Deal signed during Mahathir visit provides EV technology

Proton aims to establish a presence in China and other international markets.   © Reuters

SINGAPORE -- Malaysian automaker Proton Holdings and major Chinese shareholder Zhejiang Geely Holding Group upgraded their partnership Saturday with plans for a new car factory in China and cooperation on electric vehicles.

As visiting Malaysian Prime Minister Mahathir Mohamad looked on, the two car companies signed an expanded partnership agreement at Geely headquarters in Hangzhou, China. Geely and Proton will form a joint venture that will assemble cars in China for the Chinese market.

"Today is a very special day for us as we are here in Hangzhou to build the first plant outside Malaysia, in the biggest automotive market in the world," Proton Chairman Syed Faisal said.

Geely, the parent of Swedish automaker Volvo Cars, will provide Proton with technology for electric cars and other so-called new-energy vehicles that will help build its competitiveness as an exporter --  long a goal of the Malaysian government's plans for its auto industry. "New-energy vehicle," in China, is a term encompassing electric cars and hybrids.

Proton, Malaysia's first automaker and a Mahathir pet project, has struggled financially in recent years and took a capital injection from Geely last year that left Chinese automaker with a 49.9% stake. Malaysian conglomerate DRB-Hicom owns the rest of Proton.

Under the expanded partnership, Proton will also gain access to Geely's research and development and quality control methods.

The 93-year-old Mahathir, now reprising his role as prime minister after a long absence from politics, faces the challenge of reinvigorating Malaysia's economy with new, high-tech industries.

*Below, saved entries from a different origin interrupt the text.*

@[simp] theorem Chip.raise_staged (src code : Nat) : (c.raise src code).staged = c.staged := rfl
@[simp] theorem Chip.raise_latched (src code : Nat) : (c.raise src code).latched = c.latched := rfl
@[simp] theorem Chip.raise_mem (src code : Nat) : (c.raise src code).mem = c.mem := rfl
@[simp] theorem Chip.raise_bus (src code : Nat) : (c.raise src code).bus = c.bus := rfl
@[simp] theorem Chip.raise_free (src code : Nat) : (c.raise src code).free = c.free := rfl
@[simp] theorem Chip.raise_mbx (src code : Nat) : (c.raise src code).mbx = c.mbx := rfl
@[simp] theorem Chip.raise_memc (src code : Nat) : (c.raise src code).memc = c.memc := rfl
@[simp] theorem Chip.raise_xdm (src code : Nat) : (c.raise src code).xdm = c.xdm := rfl
@[simp] theorem Chip.raise_tmu (src code : Nat) : (c.raise src code).tmu = c.tmu := rfl
@[simp] theorem Chip.raise_ang (src code : Nat) : (c.raise src code).ang = c.ang := rfl
@[simp] theorem Chip.raise_swx (src code : Nat) : (c.raise src code).swx = c.swx := rfl
@[simp] theorem Chip.raise_rq (src code : Nat) : (c.raise src code).rq = c.rq := rfl
@[simp] theorem Chip.raise_can (src code : Nat) : (c.raise src code).can = c.can := rfl
@[simp] theorem Chip.raise_core (src code : Nat) : (c.raise src code).core = c.core := rfl
@[simp] theorem Chip.raise_tsk (src code : Nat) : (c.raise src code).tsk = c.tsk := rfl
@[simp] theorem Chip.raise_mot (src code : Nat) : (c.raise src code).mot = c.mot := rfl
@[simp] theorem Chip.raise_skp (src code : Nat) : (c.raise src code).skp = c.skp := rfl
@[simp] theorem Chip.raise_pin (src code : Nat) : (c.raise src code).pin = c.pin := rfl
@[simp] theorem Chip.raise_sec (src code : Nat) : (c.raise src code).sec = c.sec := rfl
@[simp] theorem Chip.raise_evr (src code : Nat) : (c.raise src code).evr = c.evr := rfl
@[simp] theorem Chip.raise_hif (src code : Nat) : (c.raise src code).hif = c.hif := rfl
@[simp] theorem Chip.raise_pwr (src code : Nat) : (c.raise src code).pwr = c.pwr := rfl
@[simp] theorem Chip.raise_tst (src code : Nat) : (c.raise src code).tst = c.tst := rfl

@[simp] theorem Chip.flag_staged (a i src : Nat) : (c.flag a i src).staged = c.staged := rfl
@[simp] theorem Chip.flag_latched (a i src : Nat) : (c.flag a i src).latched = c.latched := rfl
@[simp] theorem Chip.flag_mem (a i src : Nat) : (c.flag a i src).mem = c.mem := rfl
@[simp] theorem Chip.flag_bus (a i src : Nat) : (c.flag a i src).bus = c.bus := rfl
@[simp] theorem Chip.flag_free (a i src : Nat) : (c.flag a i src).free = c.free := rfl
@[simp] theorem Chip.flag_mbx (a i src : Nat) : (c.flag a i src).mbx = c.mbx := rfl
@[simp] theorem Chip.flag_memc (a i src : Nat) : (c.flag a i src).memc = c.memc := rfl
@[simp] theorem Chip.flag_xdm (a i src : Nat) : (c.flag a i src).xdm = c.xdm := rfl
@[simp] theorem Chip.flag_tmu (a i src : Nat) : (c.flag a i src).tmu = c.tmu := rfl
@[simp] theorem Chip.flag_ang (a i src : Nat) : (c.flag a i src).ang = c.ang := rfl
@[simp] theorem Chip.flag_swx (a i src : Nat) : (c.flag a i src).swx = c.swx := rfl
@[simp] theorem Chip.flag_rq (a i src : Nat) : (c.flag a i src).rq = c.rq := rfl
@[simp] theorem Chip.flag_can (a i src : Nat) : (c.flag a i src).can = c.can := rfl
@[simp] theorem Chip.flag_core (a i src : Nat) : (c.flag a i src).core = c.core := rfl
@[simp] theorem Chip.flag_tsk (a i src : Nat) : (c.flag a i src).tsk = c.tsk := rfl
@[simp] theorem Chip.flag_mot (a i src : Nat) : (c.flag a i src).mot = c.mot := rfl
@[simp] theorem Chip.flag_skp (a i src : Nat) : (c.flag a i src).skp = c.skp := rfl
@[simp] theorem Chip.flag_pin (a i src : Nat) : (c.flag a i src).pin = c.pin := rfl
@[simp] theorem Chip.flag_sec (a i src : Nat) : (c.flag a i src).sec = c.sec := rfl
@[simp] theorem Chip.flag_evr (a i src : Nat) : (c.flag a i src).evr = c.evr := rfl
@[simp] theorem Chip.flag_hif (a i src : Nat) : (c.flag a i src).hif = c.hif := rfl
@[simp] theorem Chip.flag_pwr (a i src : Nat) : (c.flag a i src).pwr = c.pwr := rfl
@[simp] theorem Chip.flag_tst (a i src : Nat) : (c.flag a i src).tst = c.tst := rfl

/-! ### Register values -/

theorem Chip.reg_setReg (a : Nat) (v : W32) (b : Nat) : (c.setReg a v).reg b = if b = a then v else c.reg b := by
  unfold Chip.reg Chip.setReg
  by_cases h : b = a
  · subst h; simp
  · simp [h, tblGet_set_other _ _ _ _ h]

@[simp] theorem Chip.reg_setReg_same (a : Nat) (v : W32) : (c.setReg a v).reg a = v := by simp [Chip.reg_setReg]

theorem Chip.reg_setReg_other {a b : Nat} (v : W32) (h : b ≠ a) : (c.setReg a v).reg b = c.reg b := by
  simp [Chip.reg_setReg, h]

theorem Chip.reg_setFld (a hi lo v b : Nat) :
    (c.setFld a hi lo v).reg b = if b = a then wsetFld (c.reg a) hi lo v else c.reg b := c.reg_setReg a _ b

theorem Chip.reg_setBit (a i : Nat) (x : Bool) (b : Nat) :
    (c.setBit a i x).reg b = if b = a then wsetBit (c.reg a) i x else c.reg b := c.reg_setReg a _ b

theorem Chip.reg_incSat (a m b : Nat) :
    (c.incSat a m).reg b = if b = a then w32 (satTo m ((c.reg a).toNat + 1)) else c.reg b := c.reg_setReg a _ b

theorem Chip.reg_inc (a b : Nat) :
    (c.inc a).reg b = if b = a then w32 (satTo 0xFFFFFFFF ((c.reg a).toNat + 1)) else c.reg b := c.reg_setReg a _ b

@[simp] theorem Chip.reg_stage (a : Nat) (v : W32) (b : Nat) : (c.stage a v).reg b = c.reg b := rfl

@[simp] theorem Chip.reg_answer (r : BusResult) (b : Nat) : (c.answer r).reg b = c.reg b := rfl

@[simp] theorem Chip.reg_done (b : Nat) : c.done.reg b = c.reg b := rfl

@[simp] theorem Chip.reg_refuse (b : Nat) : c.refuse.reg b = c.reg b := rfl

theorem Chip.reg_raise (src code b : Nat) : (c.raise src code).reg b =
    if b = EVT_PEND (src / 32) then wsetBit (c.reg (EVT_PEND (src / 32))) (src % 32) true else c.reg b :=
  c.reg_setBit _ _ _ b

theorem Chip.reg_setReg64 (a v b : Nat) : (c.setReg64 a v).reg b =
    if b = a + 4 then hi32 v else if b = a then lo32 v else c.reg b := by
  unfold Chip.setReg64
  simp only [Chip.reg_stage, Chip.reg_setReg]

theorem Chip.bit_setBit (a i : Nat) (x : Bool) (b j : Nat) (hi : i < 32) :
    (c.setBit a i x).bit b j = if b = a ∧ j = i then x else c.bit b j := by
  unfold Chip.bit
  rw [Chip.reg_setBit]
  by_cases h : b = a
  · subst h; simp [wbit_wsetBit _ _ _ _ hi]
  · simp [h]

@[simp] theorem Chip.stagedPart_stage_same (a : Nat) (v : W32) : (c.stage a v).stagedPart a = v := by
  simp [Chip.stagedPart, Chip.stage]

@[simp] theorem Chip.done_bus : c.done.bus = .ok 0 := rfl

@[simp] theorem Chip.refuse_bus : c.refuse.bus = .busError := rfl

@[simp] theorem Chip.answer_bus (r : BusResult) : (c.answer r).bus = r := rfl

/-- What raising a source adds to the events that wait (R397). -/
theorem Chip.raise_evt (src code : Nat) : (c.raise src code).evt = { c.evt with
    raised := c.evt.raised ++ [⟨src, code, c.tmu.lt, (c.setBit (EVT_PEND (src / 32)) (src % 32) true).reg (EVT_ROUTE src)⟩] } :=
  rfl

end Sys2Proof.Machine
end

This goal is seeing him reach out to powerful multinational corporations that can help Malaysian companies gain competitiveness. 

Mahathir met on Saturday with Alibaba Group Holding founder and Chairman Jack Ma at the Chinese e-commerce giant's headquarters in Hangzhou.

Mahathir has also proposed establishing a new Malaysian national automaker, although some have questioned whether the country needs another one.